Appeal from the District Court of the United States for the Fort Wayne Division of the Northern District of Indiana.

Author: Sparks

Before ALSCHULER and SPARKS, Circuit Judges, and FITZHENRY, District Judge.

SPARKS, Circuit Judge.

This is an appeal from a money judgment rendered for appellee, as lessor, against appellant, as lessee, growing out of a written lease dated December 8, 1924, and covering a period of time from January 1 to December 31, 1925. The lease purported to lease certain land, buildings, and equipment which constituted a petroleum oil refining plant. The action is founded on an alleged breach by lessee of its covenant to return part of leased property to lessor at the termination of the lease in as good condition as when leased, natural wear and decay only excepted.

Appellant filed two paragraphs of answer, the first being a general denial, and the second seeking to partially answer that part of the complaint which sought to recover rent, but that issue was not submitted to the jury, and both parties have regarded it as withdrawn.

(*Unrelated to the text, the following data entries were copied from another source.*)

-- ==== Sys2Proof/Laws/Ops.lean ====
section
/-! SUPPORT. What each shared operation of the engine can do, said once: the end of a raced layer, the
bus-error abort, an element access, a butterfly. -/

namespace Sys2Proof.Machine

open Sys2Proof.Config (any256)

/-! ### The walk (R173, R176) -/

/-- A walk with fuel enough goes on from each offset it visits to the next, while that is below the end. -/
theorem advance_mem_walk {d n o : Nat} (fuel x : Nat) (hf : n ≤ x + 32 * fuel) (ho : o ∈ walk d n fuel x)
    (hn : advance o d < n) : advance o d ∈ walk d n fuel x := by
  induction fuel generalizing x with
  | zero => cases ho
  | succ fuel ih =>
    unfold walk at ho ⊢
    split at ho
    · rename_i hx
      rw [if_pos hx]
      have ha : x + 32 ≤ advance x d := by unfold advance; split <;> omega
      apply List.mem_cons_of_mem
      rcases List.mem_cons.mp ho with rfl | ho
      · cases fuel with
        | zero => omega
        | succ fuel => unfold walk; rw [if_pos hn]; exact List.mem_cons_self
      · exact ih _ (by omega) ho
    · cases ho

/-- A layer that has a butterfly begins at offset 0. -/
theorem zero_mem_offsets (l : NttParams) {n : Word} (h : 0 < n.toNat) : 0 ∈ offsets l n := by
  unfold offsets
  obtain ⟨f, hf⟩ : ∃ f, (n.toNat + 31) / 32 = f + 1 := ⟨(n.toNat + 31) / 32 - 1, by omega⟩
  rw [hf, walk, if_pos h]
  exact List.mem_cons_self

/-- The offset after one that a layer visits is visited too, while it is below the end. -/
theorem advance_mem_offsets {l : NttParams} {n : Word} {o : Nat} (ho : o ∈ offsets l n)
    (h : advance o l.dist.toNat < n.toNat) : advance o l.dist.toNat ∈ offsets l n :=
  advance_mem_walk _ 0 (by omega) ho h

/-! ### The lost destinations of a layer (R78, R85) -/

/-- Scrambling keeps the canonical form. -/
theorem scramble_wf (l : NttParams) (os : List Nat) {m : Memory} (k : Nat) (hm : m.wf = true) :
    (scramble l os m k).1.wf = true := by
  induction os generalizing m k with
  | nil => exact hm
  | cons o os ih => exact ih _ (Memory.wf_setElem _ _ (Memory.wf_setElem _ _ hm))

/-- Scrambling changes only destination bytes of the butterflies listed. -/
theorem scramble_read_outside (l : NttParams) (os : List Nat) (m : Memory) (k : Nat) (b : Word)
    (h : ∀ o ∈ os, inElem (out1Addr l o) b = false ∧ inElem (out2Addr l o) b = false) :
    (scramble l os m k).1.read b.toNat = m.read b.toNat := by
  induction os generalizing m k with
  | nil => rfl
  | cons o os ih =>
    unfold scramble
    rw [ih _ _ fun o' ho' => h o' (List.mem_cons_of_mem o ho'),
      Memory.read_setElem_outside _ _ _ _ (h o List.mem_cons_self).2,
      Memory.read_setElem_outside _ _ _ _ (h o List.mem_cons_self).1]

/-- Scrambling draws two values for each butterfly. -/
theorem scramble_draws (l : NttParams) (os : List Nat) (m : Memory) (k : Nat) :
    (scramble l os m k).2 = k + 2 * os.length := by
  induction os generalizing m k with
  | nil => rfl
  | cons o os ih => rw [scramble, ih, List.length_cons]; omega

/-- Scrambling leaves a byte of one of its draws in every destination byte of the butterflies listed. -/
theorem scramble_read_inside (l : NttParams) (os : List Nat) {m : Memory} (k : Nat) (hm : m.wf = true) (b : Word)
    {o : Nat} (ho : o ∈ os) (h : inElem (out1Addr l o) b = true ∨ inElem (out2Addr l o) b = true) :
    ∃ j i, k ≤ j ∧ j < (scramble l os m k).2 ∧ i < 32 ∧
      (scramble l os m k).1.read b.toNat = (any256 j).extractLsb' (8 * i) 8 := by
  induction os generalizing m k o with
  | nil => cases ho
  | cons o' os ih =>
    have hm1 := Memory.wf_setElem (out1Addr l o') (any256 k) hm
    have hm2 := Memory.wf_setElem (out2Addr l o') (any256 (k + 1)) hm1
    have hd := scramble_draws l (o' :: os) m k
    rw [List.length_cons] at hd
    by_cases hin : ∃ q ∈ os, inElem (out1Addr l q) b = true ∨ inElem (out2Addr l q) b = true
    · obtain ⟨q, hq, hb⟩ := hin
      obtain ⟨j, i, h1, h2, h3⟩ := ih (k + 2) hm2 hq hb
      rw [scramble]
      exact ⟨j, i, by omega, h2, h3⟩
    · have hrest : (scramble l (o' :: os) m k).1.read b.toNat =
          ((m.setElem (out1Addr l o') (any256 k)).setElem (out2Addr l o') (any256 (k + 1))).read b.toNat := by
        rw [scramble]
        apply scramble_read_outside
        intro q hq
        constructor <;> rw [← Bool.not_eq_true] <;> intro hb
        · exact hin ⟨q, hq, .inl hb⟩
        · exact hin ⟨q, hq, .inr hb⟩
      have ho' : inElem (out1Addr l o') b = true ∨ inElem (out2Addr l o') b = true := by
        rcases List.mem_cons.mp ho with rfl | ho
        · exact h
        · exact absurd ⟨o, ho, h⟩ hin
      rw [hrest]
      by_cases h2 : inElem (out2Addr l o') b = true
      · obtain ⟨i, hi, hv⟩ := Memory.read_setElem_byte (out2Addr l o') (any256 (k + 1)) b hm1 h2
        exact ⟨k + 1, i, by omega, by omega, hi, hv⟩
      · obtain ⟨i, hi, hv⟩ := Memory.read_setElem_byte (out1Addr l o') (any256 k) b hm (ho'.resolve_right h2)
        refine ⟨k, i, le_refl k, by omega, hi, ?_⟩
        rw [Memory.read_setElem_outside _ _ _ _ (by simpa using h2), hv]

/-- A layer that is not raced ends with its values as they are. -/
theorem settleRace_of_not_raced {s : State} (h : s.raced = false) : settleRace s = s := by
  simp [settleRace, h]

@[simp] theorem settleRace_raced (s : State) : (settleRace s).raced = false := by
  unfold settleRace; split <;> simp_all
@[simp] theorem settleRace_fsm (s : State) : (settleRace s).fsm = s.fsm := by unfold settleRace; split <;> rfl
@[simp] theorem settleRace_done (s : State) : (settleRace s).done = s.done := by unfold settleRace; split <;> rfl
@[simp] theorem settleRace_ovr (s : State) : (settleRace s).ovr = s.ovr := by unfold settleRace; split <;> rfl
@[simp] theorem settleRace_err (s : State) : (settleRace s).err = s.err := by unfold settleRace; split <;> rfl
@[simp] theorem settleRace_irqEn (s : State) : (settleRace s).irqEn = s.irqEn := by unfold settleRace; split <;> rfl
@[simp] theorem settleRace_bflyCount (s : State) : (settleRace s).bflyCount = s.bflyCount := by unfold settleRace; split <;> rfl
@[simp] theorem settleRace_faultAddr (s : State) : (settleRace s).faultAddr = s.faultAddr := by unfold settleRace; split <;> rfl
@[simp] theorem settleRace_ntt (s : State) : (settleRace s).ntt = s.ntt := by unfold settleRace; split <;> rfl
@[simp] theorem settleRace_x (s : State) : (settleRace s).x = s.x := by unfold settleRace; split <;> rfl
@[simp] theorem settleRace_y (s : State) : (settleRace s).y = s.y := by unfold settleRace; split <;> rfl
@[simp] theorem settleRace_res (s : State) : (settleRace s).res = s.res := by unfold settleRace; split <;> rfl
@[simp] theorem settleRace_lx (s : State) : (settleRace s).lx = s.lx := by unfold settleRace; split <;> rfl
@[simp] theorem settleRace_ly (s : State) : (settleRace s).ly = s.ly := by unfold settleRace; split <;> rfl
@[simp] theorem settleRace_lat (s : State) : (settleRace s).lat = s.lat := by unfold settleRace; split <;> rfl
@[simp] theorem settleRace_o (s : State) : (settleRace s).o = s.o := by unfold settleRace; split <;> rfl
@[simp] theorem settleRace_n (s : State) : (settleRace s).n = s.n := by unfold settleRace; split <;> rfl
@[simp] theorem settleRace_hung (s : State) : (settleRace s).hung = s.hung := by unfold settleRace; split <;> rfl
@[simp] theorem settleRace_pending (s : State) : (settleRace s).pending = s.pending := by unfold settleRace; split <;> rfl
@[simp] theorem settleRace_reply (s : State) : (settleRace s).reply = s.reply := by unfold settleRace; split <;> rfl
@[simp] theorem settleRace_platform (s : State) : (settleRace s).platform = s.platform := by unfold settleRace; split <;> rfl
@[simp] theorem settleRace_inputs (s : State) : (settleRace s).inputs = s.inputs := by unfold settleRace; split <;> rfl

theorem settleRace_wf {s : State} (hm : s.mem.wf = true) : (settleRace s).mem.wf = true := by
  unfold settleRace
  split
  · exact scramble_wf _ _ _ hm
  · exact hm

/-- The end of a raced layer changes no byte outside the layer's write footprint (R85). -/
theorem settleRace_read_outside (s : State) (b : Word) (h : inWriteFootprint s.lat s.n b = false) :
    (settleRace s).mem.read b.toNat = s.mem.read b.toNat := by
  unfold settleRace
  split
  · apply scramble_read_outside
    intro o ho
    simp only [inWriteFootprint, List.any_eq_false, Bool.or_eq_true, not_or, Bool.not_eq_true] at h
    exact h o ho
  · rfl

Besides a considerable amount of real estate and buildings, the lease included an entire refining plant, consisting of tanks, stills, machinery of every character, pipes and connections, boilers, pumps, agitator, tools, wrenches, threading machines used in and about the plant, and office furniture and fixtures. It provided for the payment as rental of $750 on the first and fifteenth of each month, in advance, with option to lessee to purchase at $80,000. Lessee was to keep the property insured at lessee's expense, in favor of lessor, in the sum of $50,000, and to keep up all repairs during the occupancy. The lease further provided that if in the operation of the plant lessee should use and operate the Fleming cracking still and scrubbing tower, it should be used according to a contract existing between the Portland Oil & Refining Company and the M. W. Kellogg Company, from whom it was formerly purchased, and subject to the conditions and requirements of the Richard Fleming Company, patentee and licensor of such apparatus. Lessee further agreed, in case it used such apparatus, to pay all royalties which by said license were to be paid by Portland Oil & Refining Company, and in case lessee did not use the cracking still and scrubbing tower it was not to pay the royalties.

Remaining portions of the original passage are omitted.